**Problem:** Set out exactly every line of the entries below, starting at the line that holds "classes selected in x(B). -/" and stopping after the line that holds "inductive ReadyFn where".

[Dataset entries]
+-------+
-- ==== Sys2Proof/Operand.lean ====
section
/-! DEFINITION. The operand forms of instructions and the data that events carry. -/
namespace Sys2Proof

/-- The second operand of a V3 word, by OPF (R88, R150). `vv`, `wide` and `narrow` name a v register,
`vx` an x register, `vi` a signed immediate, `vs` a stream. -/
inductive VSrc where
  | vv (b : VReg) | vx (b : XReg) | vi (imm : BitVec 5) | vs (s : SReg) | wide (b : VReg) | narrow (b : VReg)
  deriving DecidableEq, Repr

/-- The operand of `vop.mv` (R163, R205): a register group, or a stream. Which way the entries of a stream move
is decided by its direction. -/
inductive MvSrc where
  | reg (a : VReg) | strm (s : SReg)
  deriving DecidableEq, Repr

/-- The operand of `vop.splat` (R163). -/
inductive SplatSrc where
  | vx (b : XReg) | vi (imm : BitVec 5)
  deriving DecidableEq, Repr

/-- The three forms of `vop.cvt` (R164). -/
inductive CvtForm where
  | same | wide | narrow
  deriving DecidableEq, Repr

/-- The destination of `vop.fclass` (R165): ten class bits in each element of a register, or a mask bit for the
classes selected in x(B). -/
inductive ClassDst where
  | vec (d : VReg) | mask (d : MReg) (b : XReg)
  deriving DecidableEq, Repr

/-- What a response packet of the fabric carries (R340, R347): the bytes read, or a status, where
`status n` stands for the status −n. -/
inductive NgReply where
  | data (bytes : List Byte) | status (n : Nat)
  deriving DecidableEq, Repr

/-- What a write request of the fabric writes at its address (R340, R344): bytes from there on, or the bytes that an MX segment
changes, each with its place counted from the address (modulo the address space), its value and the bits of it that are written
(R50, R196). -/
inductive NgWritten where
  | run (bytes : List Byte) | segment (bytes : List (Nat × Byte × Byte))
  deriving DecidableEq, Repr

/-- The functions that set a bit of READY, and the clusters that set a bit of READYCL (R399). -/
inductive ReadyFn where
  | power | flash | clock | mem | gen | ngurid | launch | trace | cluster (c : Nat)
  deriving DecidableEq, Repr

/-- The configuration flash, as far as the spec gives it a visible effect: the device identifier (R339),
the capacity CL of a Worez link in GB (R267), RESV and THR (R359), the retired lane groups of each core as
the signed image gives them, and the retirement log of core, group and TIME (R382), the managing hosts
(R302), the routing table from identifier to ports (R339), the time master (R353), and what boot applies and software
cannot see: the bank of each core that the spare bank stands in for (R261), and the trims of the lanes (R384). -/
structure Flash where
  deviceId : Nat
  cl : Nat
  resv : Nat
  thr : Nat
  laneMap : List (Nat × Byte)
  retireLog : List (Nat × Nat × Nat)
  hosts : List Nat
  routes : List (Nat × List Nat)
  timeMaster : Nat
  repair : List (Nat × Nat)
  trims : List Nat
  deriving DecidableEq, Repr

end Sys2Proof
end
+-------+
**Solution to this task:**
classes selected in x(B). -/
inductive ClassDst where
  | vec (d : VReg) | mask (d : MReg) (b : XReg)
  deriving DecidableEq, Repr

/-- What a response packet of the fabric carries (R340, R347): the bytes read, or a status, where
`status n` stands for the status −n. -/
inductive NgReply where
  | data (bytes : List Byte) | status (n : Nat)
  deriving DecidableEq, Repr

/-- What a write request of the fabric writes at its address (R340, R344): bytes from there on, or the bytes that an MX segment
changes, each with its place counted from the address (modulo the address space), its value and the bits of it that are written
(R50, R196). -/
inductive NgWritten where
  | run (bytes : List Byte) | segment (bytes : List (Nat × Byte × Byte))
  deriving DecidableEq, Repr

/-- The functions that set a bit of READY, and the clusters that set a bit of READYCL (R399). -/
inductive ReadyFn where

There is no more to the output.